Сашенька Коробейникова расхаживая взад-вперед у мольберта художника, судя по всему ревновала его к комете, которая теперь целиком захватила внимание художника, не так давно сфокусированное на ее заднице. Ваня, Ульяна и Галя, отлично справляясь со своими обязанностями, подносили всем прохладительные напитки и ароматные наливки, в то время как приближалось затмение с кометой, либо не приближалось. Внезапно Пикассо посетила гениальная идея, пикассианская:
– Пойдемте смотреть на затмение через стекла в витраже - сказал он тете Аграфене, которую, если не считать кубизма, он любил больше всех на свете.

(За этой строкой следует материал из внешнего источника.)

-- ==== Sys2Proof/Laws/Frames.lean ====
section
/-! SUPPORT. Laws/Frames.lean: for each operation of capture memory, of the segments and of the sequencer, the blocks
and fields it leaves alone. -/

namespace Sys2Proof.Machine

variable (s : State)

@[simp] theorem State.raiseGlitch_frame (x : Lines) :
    (s.raiseGlitch x).pfe = s.pfe ∧ (s.raiseGlitch x).lvl = s.lvl ∧ (s.raiseGlitch x).cal = s.cal ∧
      (s.raiseGlitch x).cap = s.cap ∧ (s.raiseGlitch x).dec = s.dec ∧ (s.raiseGlitch x).trg = s.trg ∧
      (s.raiseGlitch x).dsp = s.dsp ∧ (s.raiseGlitch x).pending = s.pending ∧
      (s.raiseGlitch x).cmd.mask = s.cmd.mask ∧ (s.raiseGlitch x).cmd.frame = s.cmd.frame ∧
      (s.raiseGlitch x).cmd.response = s.cmd.response ∧ (s.raiseGlitch x).cmd.held = s.cmd.held := by
  unfold State.raiseGlitch; split <;> simp [State.setCmd, Cmd.raise]

@[simp] theorem State.raiseActivity_frame (x : Lines) :
    (s.raiseActivity x).pfe = s.pfe ∧ (s.raiseActivity x).lvl = s.lvl ∧ (s.raiseActivity x).cal = s.cal ∧
      (s.raiseActivity x).cap = s.cap ∧ (s.raiseActivity x).dec = s.dec ∧ (s.raiseActivity x).trg = s.trg ∧
      (s.raiseActivity x).dsp = s.dsp ∧ (s.raiseActivity x).pending = s.pending ∧
      (s.raiseActivity x).cmd.mask = s.cmd.mask ∧ (s.raiseActivity x).cmd.frame = s.cmd.frame ∧
      (s.raiseActivity x).cmd.response = s.cmd.response ∧ (s.raiseActivity x).cmd.held = s.cmd.held := by
  unfold State.raiseActivity; split <;> simp [State.setCmd, Cmd.raise]

@[simp] theorem State.raiseLock_frame (x : BitVec 16) :
    (s.raiseLock x).pfe = s.pfe ∧ (s.raiseLock x).lvl = s.lvl ∧ (s.raiseLock x).cal = s.cal ∧
      (s.raiseLock x).cap = s.cap ∧ (s.raiseLock x).dec = s.dec ∧ (s.raiseLock x).trg = s.trg ∧
      (s.raiseLock x).dsp = s.dsp ∧ (s.raiseLock x).pending = s.pending ∧ (s.raiseLock x).cmd.mask = s.cmd.mask ∧
      (s.raiseLock x).cmd.frame = s.cmd.frame ∧ (s.raiseLock x).cmd.response = s.cmd.response ∧
      (s.raiseLock x).cmd.held = s.cmd.held := by
  unfold State.raiseLock; split <;> simp [State.setCmd, Cmd.raise]

@[simp] theorem State.raiseError_frame (x : BitVec 16) :
    (s.raiseError x).pfe = s.pfe ∧ (s.raiseError x).lvl = s.lvl ∧ (s.raiseError x).cal = s.cal ∧
      (s.raiseError x).cap = s.cap ∧ (s.raiseError x).dec = s.dec ∧ (s.raiseError x).trg = s.trg ∧
      (s.raiseError x).dsp = s.dsp ∧ (s.raiseError x).pending = s.pending ∧ (s.raiseError x).cmd.mask = s.cmd.mask ∧
      (s.raiseError x).cmd.frame = s.cmd.frame ∧ (s.raiseError x).cmd.response = s.cmd.response ∧
      (s.raiseError x).cmd.held = s.cmd.held := by
  unfold State.raiseError; split <;> simp [State.setCmd, Cmd.raise]

@[simp] theorem State.sendFire_frame (t : Nat) (f : Bool) :
    (s.sendFire t f).pfe = s.pfe ∧ (s.sendFire t f).lvl = s.lvl ∧ (s.sendFire t f).cal = s.cal ∧
      (s.sendFire t f).dec = s.dec ∧ (s.sendFire t f).dsp = s.dsp ∧ (s.sendFire t f).cmd = s.cmd ∧
      (s.sendFire t f).pending = s.pending ∧ (s.sendFire t f).trg.units = s.trg.units ∧
      (s.sendFire t f).trg.branches = s.trg.branches ∧ (s.sendFire t f).trg.state = s.trg.state ∧
      (s.sendFire t f).cap.dram = s.cap.dram ∧ (s.sendFire t f).cap.poolThreshold = s.cap.poolThreshold ∧
      (s.sendFire t f).cap.segments = s.cap.segments ∧ (s.sendFire t f).cap.pages = s.cap.pages ∧
      (s.sendFire t f).cap.pool = s.cap.pool ∧ (s.sendFire t f).cap.staged = s.cap.staged ∧
      (s.sendFire t f).cap.stagedAnnotations = s.cap.stagedAnnotations ∧
      (s.sendFire t f).cap.encoder = s.cap.encoder ∧ (s.sendFire t f).cap.read = s.cap.read ∧
      (s.sendFire t f).cap.port = s.cap.port := by
  unfold State.sendFire; simp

Тетушка взяла меня за руку, и мы втроем спустились по широкой парадной лестнице к большому оконному витражу у входа в дом, всему усеянному кристаллами: зелеными, красными, синими, желтыми, фиолетовыми, черными. Молодой Пикассо, цыган Пикассо, взял нас, меня и тетю, за руки, и мы ходили группой от одного кристалла к другому, от одного цвета к другому, в этом праздничном калейдоскопе свечений, солнц и небес необычайных. Где-то неподалеку слышалось кудахтанье куриц, усаживающихся удобнее на насесте готовясь ко сну, обыденное поведение для бестолковых животных тварей, столь безразличных к событиям Вселенского масштаба, так редко происходящих в нашей бренной жизни.
– Нарисую ее потом по памяти – сказал Пикассо.
– Это было восхитительно – сказала тетушка Аграфена.
В один момент художник и девушка стояли передо мной взявшись за руки и смотря в глаза друг другу, и мне они казались синими, желтыми, дьявольскими, зелеными, похотливыми, красными, чувственными, загадочными, фиолетовыми, были каким-то сгустком ревности и таинственности.
Такие ли сложные и цветастые взрослые изнутри? Меняют ли они свой цвет поддаваясь мимолетным чувствам или страстям, постоянно беспокоящим их? Очень может быть, ведь у тети Аграфены бывали светлые периоды и периоды темные, и это происходило абсолютно без воздействия красителей.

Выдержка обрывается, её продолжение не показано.